[Opening DATASET ENTRIES section]

/-! ### Reset -/

theorem resetOf_inv {c : Config} (hc : c.legal = true) : (State.resetOf c).Inv where
  cfg := hc
  oscCount := by simp [State.resetOf, oscsAtReset]
  fltCount := List.length_replicate
  envCount := List.length_replicate
  lfoCount := List.length_replicate
  routeCount := List.length_replicate
  osc := List.forall_mem_map.2 fun i _ => oscAtReset_ok (one_le_nb_of_legal hc) i
  flt _ hf := List.eq_of_mem_replicate hf ▸ (fltAtReset_legal hc).1
  env _ he := List.eq_of_mem_replicate he ▸ envAtReset_legal.1
  lfo _ hl := List.eq_of_mem_replicate hl ▸ lfoAtReset_legal.1
  route _ hr := List.eq_of_mem_replicate hr ▸ routeEmpty_ok c
  acc := accZero_ok c
  fs := show inRange _ _ Const.fsReset = true by decide
  tempo := show inRange _ _ Const.tempoReset = true by decide
  note := .inr rfl
  vel := show midiLegal 0#8 = true by decide
  pressure := show midiLegal 0#8 = true by decide
  sticky := show 0#32 &&& _ = 0#32 by decide
  lastEvt := show 0#32 &&& _ = 0#32 by decide
  frames := nofun

theorem resetOf_legal {c : Config} (hc : c.legal = true) : (State.resetOf c).Legal where
  inv := resetOf_inv hc
  osc := List.forall_mem_map.2 fun i _ => oscAtReset_legal i
  flt _ hf := List.eq_of_mem_replicate hf ▸ (fltAtReset_legal hc).2
  env _ he := List.eq_of_mem_replicate he ▸ envAtReset_legal.2
  lfo _ hl := List.eq_of_mem_replicate hl ▸ lfoAtReset_legal.2
  ampEff := show inRange _ _ one = true by decide
  acc t n := by
    rw [show (State.resetOf c).acc = accZero c from rfl, accGet_accZero]
    decide

/-- Settles O13: `resetOf_inv` and `resetOf_legal`. -/
theorem invariantAtReset : Obligations.InvariantAtReset :=
  ⟨resetOf_inv (by decide), rfl, fun _ hc => ⟨resetOf_inv hc, resetOf_legal hc⟩⟩

section
variable {s t : State}

/-- FullReset leaves the frames the host has not taken (R701). -/
theorem fullReset_keeps : Keeps s s.fullReset := by
  have inv (i : s.Inv) : s.fullReset.Inv := { resetOf_inv i.cfg with frames := i.frames }
  exact ⟨inv, fun l => { resetOf_legal l.inv.cfg with inv := inv l.inv }⟩

/-! ### SET_SAMPLE_RATE -/

/-- Every bank after SET_SAMPLE_RATE, unit by unit: running state at its initial value, then the derived registers
(R702, R704). -/
theorem withSampleRate_osc (d : Word) : List.Forall₂ (fun o o' => ∃ i, o' = oscEffective s.cfg (clamp d Const.fsMin Const.fsMax)
    (accGet (accZero s.cfg) 1 i) (accGet (accZero s.cfg) 2 i) (accGet (accZero s.cfg) 3 i) { o with phase := o.ph0 })
    s.osc (s.withSampleRate d).osc :=
  forall₂_mapIdx_map _ _ _

theorem withSampleRate_flt (d : Word) : List.Forall₂ (fun f f' => ∃ j, f' = fltUpdate s.cfg (clamp d Const.fsMin Const.fsMax)
    (accGet (accZero s.cfg) 4 j) (accGet (accZero s.cfg) 5 j) (accGet (accZero s.cfg) 6 j) (fltClear f))
    s.flt (s.withSampleRate d).flt :=
  forall₂_mapIdx_map _ _ _

theorem withSampleRate_env (d : Word) : List.Forall₂ (fun e e' => e' = envLens (clamp d Const.fsMin Const.fsMax) (envZeroed e))
    s.env (s.withSampleRate d).env :=
  forall₂_map_map _ _ _

theorem withSampleRate_lfo (d : Word) : List.Forall₂ (fun l l' => l' = lfoEffective (clamp d Const.fsMin Const.fsMax) s.tempo
    { l with phase := posZero, value := posZero }) s.lfo (s.withSampleRate d).lfo :=
  forall₂_map_map _ _ _

theorem accZero_finite (c : Config) (t n : Nat) : isFinite (accGet (accZero c) t n) = true := by
  rw [accGet_accZero]
  decide

theorem withSampleRate_keeps {d : Word} (hd : inRange Const.fsMin Const.fsMax (clamp d Const.fsMin Const.fsMax) = true) :
    Keeps s (s.withSampleRate d) := by
  have inv (i : s.Inv) : (s.withSampleRate d).Inv := { i with
    oscCount := (withSampleRate_osc d).length_eq.symm.trans i.oscCount
    fltCount := (withSampleRate_flt d).length_eq.symm.trans i.fltCount
    envCount := (withSampleRate_env d).length_eq.symm.trans i.envCount
    lfoCount := (withSampleRate_lfo d).length_eq.symm.trans i.lfoCount
    osc := forall_of_forall₂ ((withSampleRate_osc d).imp fun o _ ⟨_, e⟩ ok => e ▸
      oscEffective_ok (o := { o with phase := o.ph0 }) (one_le_nb_of_legal i.cfg) ok) i.osc
    flt := forall_of_forall₂ ((withSampleRate_flt d).imp fun _ _ ⟨_, e⟩ ok => e ▸ fltUpdate_ok (fltClear_ok ok)) i.flt
    env := forall_of_forall₂ ((withSampleRate_env d).imp fun _ _ e ok => e ▸
      (envLens_keeps hd).ok (envZeroed_keeps.ok ok)) i.env
    lfo := forall_of_forall₂ ((withSampleRate_lfo d).imp fun l _ e ok => e ▸
      lfoEffective_ok (l := { l with phase := posZero, value := posZero }) ok) i.lfo
    acc := accZero_ok _, fs := hd, note := .inr rfl
    vel := show midiLegal 0#8 = true by decide
    pressure := show midiLegal 0#8 = true by decide }
  refine ⟨inv, fun l => ⟨inv l.inv, ?_, ?_, ?_, ?_, show inRange _ _ one = true by decide, accZero_finite _⟩⟩
  · refine forall_of_forall₂ ((withSampleRate_osc d).imp ?_) fun o ho => And.intro (l.inv.osc o ho) (l.osc o ho)
    rintro o _ ⟨i, rfl⟩ ⟨ok, legal⟩
    obtain ⟨hf, -, h0, hs, -, -, -, -, -, -, -, hu⟩ := oscLegal_iff.1 legal
    exact oscEffective_legal_of_base (o := { o with phase := o.ph0 }) (one_le_nb_of_legal l.inv.cfg) hd ok hf h0 h0 hs hu
      (accZero_finite _ _ _) (accZero_finite _ _ _) (accZero_finite _ _ _)
  · refine forall_of_forall₂ ((withSampleRate_flt d).imp ?_) l.inv.flt
    rintro f _ ⟨j, rfl⟩ ok
    exact fltUpdate_legal l.inv.cfg hd (fltClear_ok ok) (accZero_finite _ _ _) (accZero_finite _ _ _) (accZero_finite _ _ _)
  · refine forall_of_forall₂ ((withSampleRate_env d).imp ?_) fun e he => And.intro (l.inv.env e he) (l.env e he)
    rintro e _ rfl ⟨ok, legal⟩
    exact (envLens_keeps hd).legal (envZeroed_keeps.ok ok) (envZeroed_keeps.legal ok legal)
  · refine forall_of_forall₂ ((withSampleRate_lfo d).imp ?_) l.inv.lfo
    rintro o _ rfl ok
    exact lfoEffective_legal_of_base (l := { o with phase := posZero, value := posZero }) hd l.inv.tempo ok
      unitPhase_posZero (show inRange _ _ posZero = true by decide)

end

/-! ### What the check phase lets through (30_encoding.md R160) -/

section
variable {a b c : Bool} {e e' e'' : Event}

theorem check_one (h : firstFailure [need a e] = none) : a = true := by
  cases a
  · cases h
  · rfl

theorem check_two (h : firstFailure [need a e, need b e'] = none) : a = true ∧ b = true := by
  cases a
  · cases h
  · exact ⟨rfl, check_one h⟩

theorem check_three (h : firstFailure [need a e, need b e', need c e''] = none) : a = true ∧ b = true ∧ c = true := by
  cases a
  · cases h
  · exact ⟨rfl, check_two h⟩

end

/-- A clamped operand that is no NaN lands in the range (R163). -/
theorem clamp_operand {d lo hi : F32} (hd : acceptsClamped d = true) (h : F32.le lo hi = true) :
    inRange lo hi (clamp d lo hi) = true := by
  have h' := h
  simp only [F32.le, Bool.and_eq_true, Bool.not_eq_true'] at h'
  exact clamp_inRange (by simpa [acceptsClamped] using hd) h'.1.1 h'.1.2 h

/-- Every frequency of the note table is in FREQ's range (40_fastmath.md R211). -/
theorem n2f_between {n : Nat} (h : n ≤ 127) : inRange 0x4102D013#32 Const.fMax (FastMath.n2f n) = true := by
  have key : ∀ n, n < 128 → inRange 0x4102D013#32 Const.fMax (FastMath.n2f n) = true := by decide +kernel
  exact key n (by omega)

theorem noteFreq_between {note : Byte} {d : Word} (hn : midiLegal note = true) (hd : acceptsClamped d = true) :
    inRange 0x4102D013#32 Const.fMax (noteFreq note d) = true := by
  unfold noteFreq
  split
  · exact n2f_between (of_decide_eq_true hn)
  · exact inRange_mono (by decide) (by decide) (clamp_operand hd (show F32.le Const.fMin Const.fMax = true by decide))

theorem oscNoteOn_keeps {c : Config} {fs f : F32} (reuse : Bool) (hf : inRange 0x4102D013#32 Const.fMax f = true) :
    KeepsOsc c fs (oscNoteOn f reuse) := by
  refine ⟨id, fun {o} _ h => ?_⟩
  obtain ⟨-, hp, h0, h'⟩ := oscLegal_iff.1 h
  have hφ : unitPhase (if reuse then o.ph0 else o.phase) = true := by
    split
    · exact h0
    · exact hp
  exact oscLegal_iff.2 ⟨hf, hφ, h0, h'⟩

section
variable {s t : State}

theorem noteOn_keeps {note vel : Byte} {d : Word} (hn : midiLegal note = true) (hv : midiLegal vel = true)
    (hd : acceptsClamped d = true) : Keeps s (s.noteOn note vel d) :=
  (note_keeps (.inl hn) hv (by decide)).trans <|
    (mapOsc_keeps (oscNoteOn_keeps (!s.active) (noteFreq_between hn hd))).trans <|
      (mapEnv_keeps (envNoteOn_keeps (of_decide_eq_true hv))).trans (mapLfo_keeps lfoNoteOn_keeps)

theorem next_keeps {u : State} (h : (.next u : Result) = .next t) (k : Keeps s u) : Keeps s t := by
  cases h
  exact k

/-- A checked command: its effect, or its event alone. -/
theorem checked_keeps {i : Instr} {cs : List (Option Event)} {eff : State} (h : s.checked i cs eff = .next t)
    (k : firstFailure cs = none → Keeps s eff) : Keeps s t := by
  obtain ⟨hp, rfl⟩ | ⟨e, -, rfl⟩ := checked_cases h
  · exact k hp
  · exact raise_keeps _ _

/-- A filter setter: the register, then the coefficient update (42_filter.md R320 (b)). -/
theorem setFlt_keeps {x : Byte} {g : Flt → Flt} (hg : ∀ {f}, fltOk f = true → fltOk (g f) = true) :
    Keeps s (s.setFlt x g) :=
  flts_keeps (fun _ => forall₂_modify id (fun ok => fltUpdate_ok (hg ok)) _) fun l =>
    forall₂_modify And.right (fun p => fltUpdate_legal l.inv.cfg l.inv.fs (hg p.1) (l.acc _ _) (l.acc _ _) (l.acc _ _)) _

theorem read_keeps {cls idx fld : Byte} (h : execRead cls idx fld s = .next t) : Keeps s t := by
  unfold execRead at h
  split at h
  · exact next_keeps h (respond_keeps _)
  · exact next_keeps h ((respond_keeps _).trans (raise_keeps _ _))

/-- Every command keeps the invariant and every register's range. -/
theorem exec_keeps (i : Instr) (h : exec i s = .next t) : Keeps s t :=
  match i with
  | .nop => next_keeps h (.refl s)
  | .reset => next_keeps h fullReset_keeps
  | .setSampleRate _ => checked_keeps h fun p => withSampleRate_keeps (clamp_operand (check_one p) (by decide))
  | .setTempo _ => checked_keeps h fun p => tempo_keeps (clamp_operand (check_one p) (by decide))
  | .seedPrng _ => next_keeps h prng_keeps
  | .read _ _ _ => read_keeps h
  | .clearStatus => next_keeps h (events_keeps (fun _ => by decide) (by decide))
  | .noteOn _ _ _ => checked_keeps h fun p =>
      have ⟨hm, hd⟩ := check_two p
      have ⟨hn, hv⟩ := Bool.and_eq_true_iff.1 hm
      noteOn_keeps hn hv hd
  | .noteOff => next_keeps h (mapEnv_keeps envReleased_keeps)
  | .voiceStop => next_keeps h (mapEnv_keeps envStopped_keeps)
  | .voiceKill => next_keeps h silence_keeps
  | .setPressure _ => checked_keeps h fun p => .of_inv fun i => note_keeps i.note i.vel (check_one p)
  | .process _ => next_keeps h (processed_keeps _)
  | .oscSetWave _ _ => checked_keeps h fun _ => modOsc_keeps (oscSetWave_keeps _)
  | .oscSetFreq _ _ => checked_keeps h fun p => modOsc_keeps (oscSetFreq_keeps (inRange_mono (by decide) (by decide)
      (clamp_operand (check_two p).2 (show F32.le Const.fMin Const.fMax = true by decide))))
  | .oscSetPhase _ _ => checked_keeps h fun p => modOsc_keeps (oscSetPhase_keeps (wrap_unitPhase (check_two p).2))
  | .oscSetDetune _ _ => checked_keeps h fun p =>
      modOsc_keeps (oscSetDetune_keeps (clamp_operand (check_two p).2 (by decide)))
  | .oscSetPw _ _ => checked_keeps h fun p => modOsc_keeps (oscSetPw_keeps (clamp_operand (check_two p).2 (by decide)))
  | .oscSetMix _ _ => checked_keeps h fun p => modOsc_keeps (oscSetMix_keeps (clamp_operand (check_two p).2 (by decide)))
  | .oscCustWrite _ _ _ => checked_keeps h fun p =>
      have ⟨_, hn, hd⟩ := check_three p
      modOsc_keeps (oscCustWrite_keeps (of_decide_eq_true hn) hd)
  | .oscCustCommit _ d => checked_keeps h fun p =>
      have ⟨_, hu⟩ := Bool.and_eq_true_iff.1 (check_two p).2
      modOsc_keeps (oscCustCommit_keeps (fun o => custResample s.cfg.tab d.toNat o.user) (of_decide_eq_true hu))
  | .fltSetType _ _ => checked_keeps h fun _ => setFlt_keeps id
  | .fltSetCutoff _ _ => checked_keeps h fun p => setFlt_keeps (fltSetCutoff_ok (clamp_operand (check_two p).2 (by decide)))
  | .fltSetRes _ _ => checked_keeps h fun p => setFlt_keeps (fltSetRes_ok (clamp_operand (check_two p).2 (by decide)))
  | .fltSetGain _ _ => checked_keeps h fun p => setFlt_keeps (fltSetGain_ok (clamp_operand (check_two p).2 (by decide)))
  | .fltSetEnable _ _ => checked_keeps h fun _ => modFlt_keeps (fltEnable_keeps _)
  | .fltReset _ => checked_keeps h fun _ => modFlt_keeps fltClear_keeps
  | .envSetAttack _ _ => checked_keeps h fun p => .of_inv fun i =>
      modEnv_keeps ((envLenA_keeps i.fs).comp (envSetAttack_keeps (clamp_operand (check_two p).2 (by decide))))
  | .envSetDecay _ _ => checked_keeps h fun p => .of_inv fun i =>
      modEnv_keeps ((envLenD_keeps i.fs).comp (envSetDecay_keeps (clamp_operand (check_two p).2 (by decide))))
  | .envSetSustain _ _ => checked_keeps h fun p =>
      modEnv_keeps (envSetSustain_keeps (clamp_operand (check_two p).2 (by decide)))
  | .envSetRelease _ _ => checked_keeps h fun p => .of_inv fun i =>
      modEnv_keeps ((envLenR_keeps i.fs).comp (envSetRelease_keeps (clamp_operand (check_two p).2 (by decide))))
  | .envSetCurve _ _ => checked_keeps h fun p =>
      have ⟨h2, h8⟩ := Bool.and_eq_true_iff.1 (check_two p).2
      modEnv_keeps (envSetCurve_keeps (of_decide_eq_true h2) (of_decide_eq_true h8))
  | .envSetVelsens _ _ => checked_keeps h fun p =>
      modEnv_keeps (envSetVelsens_keeps (clamp_operand (check_two p).2 (by decide)))
  | .envTrigger _ => checked_keeps h fun _ => modEnv_keeps envTriggered_keeps
  | .envRelease _ => checked_keeps h fun _ => modEnv_keeps envReleased_keeps
  | .envStop _ => checked_keeps h fun _ => modEnv_keeps envStopped_keeps
  | .lfoSetWave _ y => checked_keeps h fun _ =>
      modLfo_keeps (lfoSetSwitch_keeps (fun l => (lfoWaveOf y).getD l.wave) Lfo.mode Lfo.invert Lfo.retrig)
  | .lfoSetFreq _ _ => checked_keeps h fun p => modLfo_keeps (lfoSetFreq_keeps (clamp_operand (check_two p).2 (by decide)))
  | .lfoSetMode _ y => checked_keeps h fun _ =>
      modLfo_keeps (lfoSetSwitch_keeps Lfo.wave (fun l => (lfoModeOf y).getD l.mode) Lfo.invert Lfo.retrig)
  | .lfoSetDiv _ _ => checked_keeps h fun p => modLfo_keeps (lfoSetDiv_keeps (of_decide_eq_true (check_two p).2))
  | .lfoSetDepth _ _ => checked_keeps h fun p =>
      modLfo_keeps (lfoSetDepth_keeps (clamp_operand (check_two p).2 (by decide)))
  | .lfoSetInvert _ y => checked_keeps h fun _ =>
      modLfo_keeps (lfoSetSwitch_keeps Lfo.wave Lfo.mode (fun l => (bitOf y).getD l.invert) Lfo.retrig)
  | .lfoSetRetrig _ y => checked_keeps h fun _ =>
      modLfo_keeps (lfoSetSwitch_keeps Lfo.wave Lfo.mode Lfo.invert fun l => (bitOf y).getD l.retrig)
  | .lfoSetPw _ _ => checked_keeps h fun p => modLfo_keeps (lfoSetPw_keeps (clamp_operand (check_two p).2 (by decide)))
  | .lfoSetPhase _ _ => checked_keeps h fun p => modLfo_keeps (lfoSetPhase_keeps (wrap_unitPhase (check_two p).2))
  | .lfoTrigger _ => checked_keeps h fun _ => modLfo_keeps lfoTriggered_keeps
  | .routeSet _ _ _ _ => checked_keeps h fun p =>
      have ⟨_, hsd, hd⟩ := check_three p
      modRoute_keeps (Bool.and_eq_true_iff.2 ⟨hsd, clamp_operand hd (by decide)⟩)
  | .routeClear _ => checked_keeps h fun _ => modRoute_keeps (routeEmpty_ok _)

[Closing DATASET ENTRIES section]

WORK TO COMPLETE
With the line containing "routeCount := List.length_replicate" as the last one, please set down exactly the lines of the records above from their very first line, and nothing more.

RESULT OF THIS EXERCISE
/-! ### Reset -/

theorem resetOf_inv {c : Config} (hc : c.legal = true) : (State.resetOf c).Inv where
  cfg := hc
  oscCount := by simp [State.resetOf, oscsAtReset]
  fltCount := List.length_replicate
  envCount := List.length_replicate
  lfoCount := List.length_replicate
  routeCount := List.length_replicate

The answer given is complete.